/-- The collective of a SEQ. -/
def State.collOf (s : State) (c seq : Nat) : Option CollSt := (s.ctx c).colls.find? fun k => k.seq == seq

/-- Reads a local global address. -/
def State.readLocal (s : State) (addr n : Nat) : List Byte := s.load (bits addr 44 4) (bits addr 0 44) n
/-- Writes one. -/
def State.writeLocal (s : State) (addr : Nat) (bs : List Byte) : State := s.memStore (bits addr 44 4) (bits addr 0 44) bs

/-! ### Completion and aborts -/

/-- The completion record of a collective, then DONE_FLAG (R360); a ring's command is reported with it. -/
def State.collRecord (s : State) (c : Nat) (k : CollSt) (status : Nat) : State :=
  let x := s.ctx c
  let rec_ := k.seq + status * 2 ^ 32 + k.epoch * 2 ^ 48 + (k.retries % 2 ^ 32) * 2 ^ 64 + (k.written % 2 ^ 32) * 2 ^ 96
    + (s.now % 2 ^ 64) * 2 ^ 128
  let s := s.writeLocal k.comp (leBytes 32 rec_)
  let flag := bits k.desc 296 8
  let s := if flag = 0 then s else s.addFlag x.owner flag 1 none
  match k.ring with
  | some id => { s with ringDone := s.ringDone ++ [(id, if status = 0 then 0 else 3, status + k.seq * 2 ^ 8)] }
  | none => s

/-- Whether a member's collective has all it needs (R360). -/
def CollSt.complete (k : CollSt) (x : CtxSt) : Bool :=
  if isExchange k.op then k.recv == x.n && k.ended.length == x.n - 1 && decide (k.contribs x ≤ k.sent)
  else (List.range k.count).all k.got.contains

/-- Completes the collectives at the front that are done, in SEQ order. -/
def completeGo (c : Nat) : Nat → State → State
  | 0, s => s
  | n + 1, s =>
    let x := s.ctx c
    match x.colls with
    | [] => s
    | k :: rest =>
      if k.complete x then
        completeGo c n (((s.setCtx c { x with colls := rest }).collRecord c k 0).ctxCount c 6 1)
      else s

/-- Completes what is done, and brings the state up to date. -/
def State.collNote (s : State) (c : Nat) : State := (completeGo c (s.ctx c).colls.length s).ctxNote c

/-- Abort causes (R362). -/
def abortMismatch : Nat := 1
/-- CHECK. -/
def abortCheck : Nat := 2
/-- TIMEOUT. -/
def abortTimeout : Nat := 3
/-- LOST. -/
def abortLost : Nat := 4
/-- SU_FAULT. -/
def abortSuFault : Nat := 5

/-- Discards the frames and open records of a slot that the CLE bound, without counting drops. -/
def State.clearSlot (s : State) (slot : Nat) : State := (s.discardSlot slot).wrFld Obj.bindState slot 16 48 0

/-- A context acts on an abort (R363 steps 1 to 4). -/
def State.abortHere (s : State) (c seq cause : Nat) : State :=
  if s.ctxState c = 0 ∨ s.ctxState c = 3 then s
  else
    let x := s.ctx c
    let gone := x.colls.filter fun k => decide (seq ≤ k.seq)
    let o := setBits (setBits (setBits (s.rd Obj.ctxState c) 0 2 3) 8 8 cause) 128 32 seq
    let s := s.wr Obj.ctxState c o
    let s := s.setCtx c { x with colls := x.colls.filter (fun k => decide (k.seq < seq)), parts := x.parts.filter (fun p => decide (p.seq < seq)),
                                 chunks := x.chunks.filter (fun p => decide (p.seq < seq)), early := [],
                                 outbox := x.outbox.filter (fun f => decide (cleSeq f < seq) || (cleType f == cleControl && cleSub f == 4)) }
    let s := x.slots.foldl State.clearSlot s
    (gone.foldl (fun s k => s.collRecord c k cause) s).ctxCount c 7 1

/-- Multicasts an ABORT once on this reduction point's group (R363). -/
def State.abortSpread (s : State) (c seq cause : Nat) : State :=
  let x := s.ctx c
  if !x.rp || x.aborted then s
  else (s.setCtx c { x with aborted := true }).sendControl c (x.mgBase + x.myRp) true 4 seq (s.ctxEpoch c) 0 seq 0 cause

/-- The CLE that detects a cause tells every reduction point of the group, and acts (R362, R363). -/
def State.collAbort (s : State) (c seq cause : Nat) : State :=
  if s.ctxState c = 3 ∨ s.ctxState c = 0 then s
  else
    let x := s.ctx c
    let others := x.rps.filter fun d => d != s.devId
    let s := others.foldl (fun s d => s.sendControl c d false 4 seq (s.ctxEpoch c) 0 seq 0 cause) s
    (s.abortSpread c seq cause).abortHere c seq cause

○ ○ ○ ○ ○

REQUIRED ACTION →
Your answer should be the lines above, from the line containing "def State.writeLocal (s" up to and including the line containing "steps 1 to 4). -/", reproduced exactly and with nothing else.

ANSWER SPACE →
def State.writeLocal (s : State) (addr : Nat) (bs : List Byte) : State := s.memStore (bits addr 44 4) (bits addr 0 44) bs

/-! ### Completion and aborts -/

/-- The completion record of a collective, then DONE_FLAG (R360); a ring's command is reported with it. -/
def State.collRecord (s : State) (c : Nat) (k : CollSt) (status : Nat) : State :=
  let x := s.ctx c
  let rec_ := k.seq + status * 2 ^ 32 + k.epoch * 2 ^ 48 + (k.retries % 2 ^ 32) * 2 ^ 64 + (k.written % 2 ^ 32) * 2 ^ 96
    + (s.now % 2 ^ 64) * 2 ^ 128
  let s := s.writeLocal k.comp (leBytes 32 rec_)
  let flag := bits k.desc 296 8
  let s := if flag = 0 then s else s.addFlag x.owner flag 1 none
  match k.ring with
  | some id => { s with ringDone := s.ringDone ++ [(id, if status = 0 then 0 else 3, status + k.seq * 2 ^ 8)] }
  | none => s

/-- Whether a member's collective has all it needs (R360). -/
def CollSt.complete (k : CollSt) (x : CtxSt) : Bool :=
  if isExchange k.op then k.recv == x.n && k.ended.length == x.n - 1 && decide (k.contribs x ≤ k.sent)
  else (List.range k.count).all k.got.contains

/-- Completes the collectives at the front that are done, in SEQ order. -/
def completeGo (c : Nat) : Nat → State → State
  | 0, s => s
  | n + 1, s =>
    let x := s.ctx c
    match x.colls with
    | [] => s
    | k :: rest =>
      if k.complete x then
        completeGo c n (((s.setCtx c { x with colls := rest }).collRecord c k 0).ctxCount c 6 1)
      else s

/-- Completes what is done, and brings the state up to date. -/
def State.collNote (s : State) (c : Nat) : State := (completeGo c (s.ctx c).colls.length s).ctxNote c

/-- Abort causes (R362). -/
def abortMismatch : Nat := 1
/-- CHECK. -/
def abortCheck : Nat := 2
/-- TIMEOUT. -/
def abortTimeout : Nat := 3
/-- LOST. -/
def abortLost : Nat := 4
/-- SU_FAULT. -/
def abortSuFault : Nat := 5

/-- Discards the frames and open records of a slot that the CLE bound, without counting drops. -/
def State.clearSlot (s : State) (slot : Nat) : State := (s.discardSlot slot).wrFld Obj.bindState slot 16 48 0

/-- A context acts on an abort (R363 steps 1 to 4). -/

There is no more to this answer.